Task to complete → Only some lines are wanted. Transcribe, exactly, the lines below from the line with "noticed with lim" up to and including the line with "(accept s i".

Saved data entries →

-----

-- ==== Sys2Proof/Proofs/Tracking.lean ====
section
/-! PROOF. Presented frames: the write of a record with its notice, and the judgement of a frame by its sequence difference (R27 to R33,
R38, R43, R48). -/

namespace Sys2Proof.Machine

/-! ## The write of a record (R43) -/

/-- A record written, with the notice of a change of its sync state. -/
def recordNoticed (s : State) (i : Fin 16) (r : SourceRecord) (c : SourceCause) : State :=
  { s with
    sources := s.sources.set i r
    portA := if (s.record i).sync = r.sync then s.portA
      else offered s .a (.notice s.noticeAddress (.sourceState i (s.entry i) (s.record i).sync r.sync c r.subs)) }

section
variable {s : State} {i : Fin 16} {r : SourceRecord} {c : SourceCause}

theorem updateRecord_same (h : r.sync = (s.record i).sync) : updateRecord s i r c = recordNoticed s i r c := by
  rw [updateRecord, recordNoticed, if_pos h, if_pos h.symm]
  rfl

theorem updateRecord_changed (h : r.sync ≠ (s.record i).sync) :
    updateRecord s i r c = syncChanged (recordNoticed s i r c) (s.entry i).role r.sync := by
  rw [updateRecord, recordNoticed, if_neg h, if_neg (Ne.symm h)]
  rfl

/-- The other blocks see the changes of the car, loop detector and console records only. -/
theorem updateRecord_unseen (hr : (s.entry i).role = .encoder ∨ (s.entry i).role = .carADoors ∨ (s.entry i).role = .carBDoors ∨
    (s.entry i).role = .tension ∨ (s.entry i).role = .drive) : updateRecord s i r c = recordNoticed s i r c := by
  by_cases h : r.sync = (s.record i).sync
  · exact updateRecord_same h
  · rw [updateRecord_changed h]
    rcases hr with hr | hr | hr | hr | hr <;> rw [hr] <;> rfl

end

/-! ## A frame by its sequence difference (R27 to R33) -/

/-- An encoder frame carries the timestamp of the baseline (R27). -/
theorem zeroDelta_iff (s : State) (i : Fin 16) (p : List Byte) :
    zeroDelta s i p = true ↔ (s.entry i).role = .encoder ∧ ∃ b, s.est.baseline = some b ∧ b.stamp = BitVec.ofNat 16 (field p 3 2) := by
  unfold zeroDelta
  cases s.est.baseline with
  | none => simp
  | some b =>
    simp only [Bool.and_eq_true, decide_eq_true_eq, Option.some.injEq, exists_eq_left']
    rfl

/-- The part after a record that was in SYNC or is now is handed to the other blocks (R59, R102, R147). -/
def syncHanded (s : State) (i : Fin 16) (r : SourceRecord) : State :=
  let noticed := recordNoticed s i r .inOrder
  if (s.record i).sync = .sync then noticed else match (s.entry i).role with
    | .carAPosition | .carBPosition => refreshDegraded noticed
    | .loopDetector => evaluatePermits noticed
    | .console => { noticed with lim := { s.lim with genTimer := none } }
    | _ => noticed

theorem updateRecord_sync {s : State} {i : Fin 16} {r : SourceRecord} (h : r.sync = .sync) :
    updateRecord s i r .inOrder = syncHanded s i r := by
  unfold syncHanded
  by_cases hs : (s.record i).sync = .sync
  · rw [updateRecord_same (h.trans hs.symm), if_pos hs]
  · rw [updateRecord_changed (by rw [h]; exact Ne.symm hs), if_neg hs, h]
    cases (s.entry i).role <;> rfl

section
variable {s : State} {i : Fin 16} {f : RxFrame}

theorem accept_still {d : Nat} (h : zeroDelta s i f.payload = true) : accept s i f d = malformed s i := if_pos h

theorem accept_moves {d : Nat} (h : zeroDelta s i f.payload = false) :
    accept s i f d = deliver (syncHanded s i (acceptedRecord s i f d)) (s.entry i).role f := by
  rw [accept, h, updateRecord_sync rfl]
  rfl

theorem accept_sources {d : Nat} (h : zeroDelta s i f.payload = false) :
    (accept s i f d).sources = s.sources.set i (acceptedRecord s i f d) := by
  rw [accept_moves h, ← updateRecord_sync rfl, (deliver_frame _ _ _).2.2.2.2.2.2, updateRecord_sources]

theorem takeBaseline_sources (c : SourceCounters) : (takeBaseline s i f c).sources = s.sources.set i (baselineRecord s i f.seq c) := by
  unfold takeBaseline
  dsimp only
  split
  · rw [(encoderBaseline_frame _ _ _).2.2.2.2.2.2.1, updateRecord_sources]
  · exact updateRecord_sources _ _ _ _

/-- An encoder baseline folds coast travel (R48). -/
theorem takeBaseline_est (h : (s.entry i).role = .encoder) (c : SourceCounters) : (takeBaseline s i f c).est =
    { s.est with real := s.rUm, coast := 0, baseline := some ⟨encoderCount f.payload, encoderStamp f.payload⟩ } := by
  rw [takeBaseline, if_pos h, updateRecord_unseen (.inl h)]
  rfl

/-! ## The branches of the judgement -/

theorem present_malformed (h : wellFormedPayload (s.entry i).role f.payload = false) : present s i f = malformed s i := by
  simp [present, h]

variable (hok : wellFormedPayload (s.entry i).role f.payload = true)
include hok

theorem present_tracked (h : (s.record i).sync = .sync ∨ (s.record i).sync = .coast) :
    present s i f = if (f.seq - (s.record i).expected).toNat ≤ 7 then accept s i f (f.seq - (s.record i).expected).toNat
      else if (f.seq - (s.record i).expected).toNat ≤ 127 then updateRecord s i (jumpRecord (s.record i)) .jump
      else setRecord s i { s.record i with counters := (s.record i).counters.bumpLate } := by
  rcases h with h | h <;> simp [present, hok, h]

theorem present_lost (h : (s.record i).sync = .lost) : present s i f = takeBaseline s i f (s.record i).counters := by
  simp [present, hok, h]

theorem present_hunt (h : (s.record i).sync = .hunt) : present s i f =
    if (s.record i).baselineHeld = false then takeBaseline s i f (s.record i).counters
    else if (f.seq - (s.record i).expected).toNat = 0 then accept s i f 0
    else takeBaseline s i f (s.record i).counters.bumpJumps := by
  simp [present, hok, h]

/-- A frame of a hunt with no baseline, or of a LOST record, becomes the baseline (R29, R33). -/
theorem present_baseline (h : ((s.record i).sync = .hunt ∧ (s.record i).baselineHeld = false) ∨ (s.record i).sync = .lost) :
    present s i f = takeBaseline s i f (s.record i).counters := by
  obtain ⟨hs, hb⟩ | hs := h
  · rw [present_hunt hok hs, if_pos hb]
  · exact present_lost hok hs

/-- A frame out of order in a hunt restarts it (R29). -/
theorem present_restarts (hs : (s.record i).sync = .hunt) (hb : (s.record i).baselineHeld = true)
    (hd : (f.seq - (s.record i).expected).toNat ≠ 0) : present s i f = takeBaseline s i f (s.record i).counters.bumpJumps := by
  rw [present_hunt hok hs, if_neg (by simp [hb]), if_neg hd]

/-- A frame in order is found acceptable (R29, R30). -/
theorem present_acceptable (h : (((s.record i).sync = .sync ∨ (s.record i).sync = .coast) ∧ (f.seq - (s.record i).expected).toNat ≤ 7) ∨
    ((s.record i).sync = .hunt ∧ (s.record i).baselineHeld = true ∧ (f.seq - (s.record i).expected).toNat = 0)) :
    present s i f = accept s i f (f.seq - (s.record i).expected).toNat := by
  obtain ⟨ht, hd⟩ | ⟨hs, hb, hd⟩ := h
  · rw [present_tracked hok ht, if_pos hd]
  · rw [present_hunt hok hs, if_neg (by simp [hb]), if_pos hd, hd]

end

/-- Settles O17: the branches of the judgement by sync state, baseline and sequence difference. -/
theorem presentedFrameIsJudgedByItsDifference : Obligations.PresentedFrameIsJudgedByItsDifference := by
  intro s i f r d role ok tracked acceptable still late accepted baseline noticed handed
  refine ⟨fun hok => ?malformed, fun hok ht hd => ?late, fun hok ht hlow hhigh => ?jump, fun hok ha hstill => ?still,
    fun hok ha hstill => ?accepted, fun hok hs hb hd => ?restarts, fun hok h => ?baseline, fun hok h henc => ?encoder⟩
  case malformed => exact present_malformed hok
  case late =>
    rw [present_tracked hok ht, if_neg (show ¬d ≤ 7 by omega), if_neg (show ¬d ≤ 127 by omega)]
    rfl
  case jump =>
    rw [present_tracked hok ht, if_neg (show ¬d ≤ 7 by omega), if_pos (show d ≤ 127 from hhigh)]
    exact ⟨updateRecord_sources _ _ _ _, updateRecord_baseline _ _ _ _, updateRecord_last _ _ _ _⟩
  case still => exact (present_acceptable hok ha).trans (accept_still ((zeroDelta_iff s i _).mpr hstill))
  case accepted =>
    have hz : zeroDelta s i f.payload = false := by
      rw [Bool.eq_false_iff, ne_eq, zeroDelta_iff]
      exact hstill
    have hhanded : syncHanded s i (acceptedRecord s i f d) = handed := rfl
    rw [present_acceptable hok ha, ← hhanded]
    exact ⟨accept_moves hz, accept_sources hz⟩
  case restarts =>
    rw [present_restarts hok hs hb hd]
    exact takeBaseline_sources _
  case baseline =>
    rw [present_baseline hok h]
    exact takeBaseline_sources _
  case encoder =>
    have hrun : ∃ c, present s i f = takeBaseline s i f c := by
      obtain ⟨hs, hb⟩ | hs := h
      · by_cases hheld : r.baselineHeld = true
        · exact ⟨_, present_restarts hok hs hheld (hb hheld)⟩
        · exact ⟨_, present_baseline hok (.inl ⟨hs, by simpa using hheld⟩)⟩
      · exact ⟨_, present_baseline hok (.inr hs)⟩
    obtain ⟨c, hrun⟩ := hrun
    rw [hrun]
    exact takeBaseline_est henc c

end Sys2Proof.Machine
end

-----

Output →
    | .console => { noticed with lim := { s.lim with genTimer := none } }
    | _ => noticed

theorem updateRecord_sync {s : State} {i : Fin 16} {r : SourceRecord} (h : r.sync = .sync) :
    updateRecord s i r .inOrder = syncHanded s i r := by
  unfold syncHanded
  by_cases hs : (s.record i).sync = .sync
  · rw [updateRecord_same (h.trans hs.symm), if_pos hs]
  · rw [updateRecord_changed (by rw [h]; exact Ne.symm hs), if_neg hs, h]
    cases (s.entry i).role <;> rfl

section
variable {s : State} {i : Fin 16} {f : RxFrame}

theorem accept_still {d : Nat} (h : zeroDelta s i f.payload = true) : accept s i f d = malformed s i := if_pos h

theorem accept_moves {d : Nat} (h : zeroDelta s i f.payload = false) :
    accept s i f d = deliver (syncHanded s i (acceptedRecord s i f d)) (s.entry i).role f := by
  rw [accept, h, updateRecord_sync rfl]
  rfl

theorem accept_sources {d : Nat} (h : zeroDelta s i f.payload = false) :
    (accept s i f d).sources = s.sources.set i (acceptedRecord s i f d) := by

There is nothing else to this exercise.